= Beginning of Section =
-- ==== Sys2Proof/Proofs/StatusReadRows.lean ====
section
/-! PROOFS. STATUS_READ: what each selector shows, and where it is refused (R138, R191, R208). -/

namespace Sys2Proof.Machine

variable {s : State} {l : Link} {tag : Byte} {part : Nat} {fits : List Byte → Bool}

/-- A STATUS_READ that its link takes is answered by its owner. -/
theorem read_takes (takes : s.takes l .statusRead tag fits) (owner : State → Answer) :
    serve l .statusRead tag s owner fits = .next ((owner (s.takeFrame l)).finish false s l .statusRead tag) := by
  have decided : dispatch l .statusRead owner = owner := funext fun u => if_pos (by cases l <;> rfl)
  rw [serve, onPower, if_pos takes.1, if_pos takes.2, decided]
  rfl

/-- A content is answered with its part, or with the part count where there is no such part (R208). -/
theorem show_shown (s : State) (l : Link) (tag : Byte) (sel : Selector) (part : Nat) (v : Content) :
    s.shows (((s.takeFrame l).show l sel part v).finish false s l .statusRead tag) l tag part v := by
  refine ⟨Config.statusRestBytes (selectorPlace sel) (s.takeFrame l).freeCount, ?_⟩
  have data : (s.takeFrame l).contentBytes l sel v = ((s.takeFrame l).link l).figures.bytes ++ v.bytes
    ++ Config.statusRestBytes (selectorPlace sel) (s.takeFrame l).freeCount := rfl
  have replied := ((s.takeFrame l).show l sel part v).finish_replied false s l .statusRead tag
  dsimp only
  rw [← data]
  split
  next fits =>
    have answer : (s.takeFrame l).show l sel part v = okWith (.status part (partCount ((s.takeFrame l).contentBytes l sel v).length)
        (partOf ((s.takeFrame l).contentBytes l sel v) part) ((s.takeFrame l).link l).figures v) (s.takeFrame l).useFree :=
      if_neg (not_le.mpr fits)
    rw [answer] at replied ⊢
    exact replied
  next past =>
    have answer : (s.takeFrame l).show l sel part v = refuseWith (s.takeFrame l).useFree .range
        (.partCount part (partCount ((s.takeFrame l).contentBytes l sel v).length)) := if_pos (not_lt.mp past)
    rw [answer] at replied ⊢
    exact replied

/-- A selector open to the link shows its content. -/
theorem statusRead_shown {sel : Selector} (takes : s.takes l .statusRead tag (statusReadFits sel none part))
    (open_ : selectorOpenTo sel l = true) (content : State → Content) :
    ∃ t, statusRead l tag sel part s content = .next t ∧ s.shows t l tag part (content (s.takeFrame l)) := by
  refine ⟨_, read_takes takes _, ?_⟩
  rw [if_pos open_]
  exact show_shown ..

/-- A selector that is not open to the link is BAD_KIND (R189). -/
theorem statusRead_shut {sel : Selector} (takes : s.takes l .statusRead tag (statusReadFits sel none part))
    (shut : selectorOpenTo sel l = false) (content : State → Content) :
    ∃ t, statusRead l tag sel part s content = .next t ∧ t.replied l .statusRead tag .badKind .empty := by
  refine ⟨_, read_takes takes _, ?_⟩
  rw [shut]
  exact Answer.finish_replied ..

/-- The antenna a read is of: the pendant's own, or the one its body names (R191). -/
def ReadsAnt (l : Link) (n : Nat) (a : Ant) : Prop :=
  match l with
  | .pendant p => a = p
  | _ => n = a.num

/-- A read of one antenna shows the one it names, or the pendant's own (R191). -/
theorem statusReadOf_shown {sel : Selector} {n : Nat} {a : Ant} (own : ReadsAnt l n a)
    (takes : s.takes l .statusRead tag (statusReadFits sel (readAnt l n) part)) (open_ : selectorOpenTo sel l = true)
    (content : State → Ant → Content) :
    ∃ t, statusReadOf l tag sel n part s content = .next t ∧ s.shows t l tag part (content (s.takeFrame l) a) := by
  refine ⟨_, read_takes takes _, ?_⟩
  rw [if_pos open_]
  cases l with
  | pendant p =>
    obtain rfl : a = p := own
    exact show_shown ..
  | operations | safety =>
    obtain rfl : n = a.num := own
    dsimp only
    rw [withAnt, Ant.ofNat?_num]
    exact show_shown ..

/-- A read of no antenna of 0..5 is refused RANGE. -/
theorem statusReadOf_range {sel : Selector} {n : Nat} (takes : s.takes l .statusRead tag (statusReadFits sel (some n) part))
    (wide : ∀ p, l ≠ .pendant p) (high : 5 < n) (open_ : selectorOpenTo sel l = true) (content : State → Ant → Content) :
    ∃ t, statusReadOf l tag sel n part s content = .next t ∧ t.replied l .statusRead tag .range .empty := by
  have out : Ant.ofNat? n = none := by
    unfold Ant.ofNat?
    split
    case h_7 => rfl
    all_goals omega
  have named : readAnt l n = some n := by
    cases l with
    | pendant p => exact absurd rfl (wide p)
    | operations | safety => rfl
  refine ⟨_, read_takes (fits := statusReadFits sel (readAnt l n) part) (by rw [named]; exact takes) _, ?_⟩
  rw [if_pos open_]
  cases l with
  | pendant p => exact absurd rfl (wide p)
  | operations | safety =>
    dsimp only
    rw [withAnt, out]
    exact Answer.finish_replied ..

/-- Settles O14: each selector by what it shows and the links it is open to. -/
theorem statusReadsShowTheState : Obligations.StatusReadsShowTheState := by
  intro s l tag part u asked shown refused
  have wide {sel : Selector} (h : ∀ p, l ≠ .pendant p) : selectorOpenTo sel l = true := by
    cases l with
    | pendant p => exact absurd rfl (h p)
    | operations | safety => cases sel <;> rfl
  have every {sel : Selector} (h : ∀ p, selectorOpenTo sel (.pendant p) = true) : selectorOpenTo sel l = true := by
    cases l with
    | pendant p => exact h p
    | operations | safety => cases sel <;> rfl
  have row {sel : Selector} {content : State → Content} (h : ∀ p, selectorOpenTo sel (.pendant p) = false)
      (takes : asked sel none) :
      ((∀ p, l ≠ .pendant p) → ∃ t, statusRead l tag sel part s content = .next t ∧ s.shows t l tag part (content u))
      ∧ ((∃ p, l = .pendant p) → ∃ t, statusRead l tag sel part s content = .next t
          ∧ t.replied l .statusRead tag .badKind .empty) :=
    ⟨fun k => statusRead_shown takes (wide k) content, fun ⟨p, k⟩ => statusRead_shut takes (k ▸ h p) content⟩
  refine ⟨fun n a own => ⟨fun takes => statusReadOf_shown own takes (every fun _ => rfl) _,
      fun takes => statusReadOf_shown own takes (every fun _ => rfl) _⟩,
    fun n high link => ⟨fun takes => statusReadOf_range takes link high (wide link) _,
      fun takes => statusReadOf_range takes link high (wide link) _⟩,
    fun takes => statusRead_shown takes (every fun _ => rfl) _, fun takes => statusRead_shown takes (every fun _ => rfl) _,
    fun takes => statusRead_shown takes (every fun _ => rfl) _, fun x mem takes => ?_⟩
  simp only [List.mem_cons, List.not_mem_nil, or_false] at mem
  rcases mem with rfl | rfl | rfl | rfl
  · exact row (content := fun s => .group s.groupsView) (fun _ => rfl) takes
  · exact row (content := fun s => .budget s.budgetView) (fun _ => rfl) takes
  · exact row (content := fun s => .store s.storeView) (fun _ => rfl) takes
  · exact row (content := fun s => .permit s.permitView) (fun _ => rfl) takes

end Sys2Proof.Machine
end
= End of Section =
This exercise requires the lines of the entries containing the string "length".

-- YOUR SOLUTION --
    have answer : (s.takeFrame l).show l sel part v = okWith (.status part (partCount ((s.takeFrame l).contentBytes l sel v).length)
        (.partCount part (partCount ((s.takeFrame l).contentBytes l sel v).length)) := if_pos (not_lt.mp past)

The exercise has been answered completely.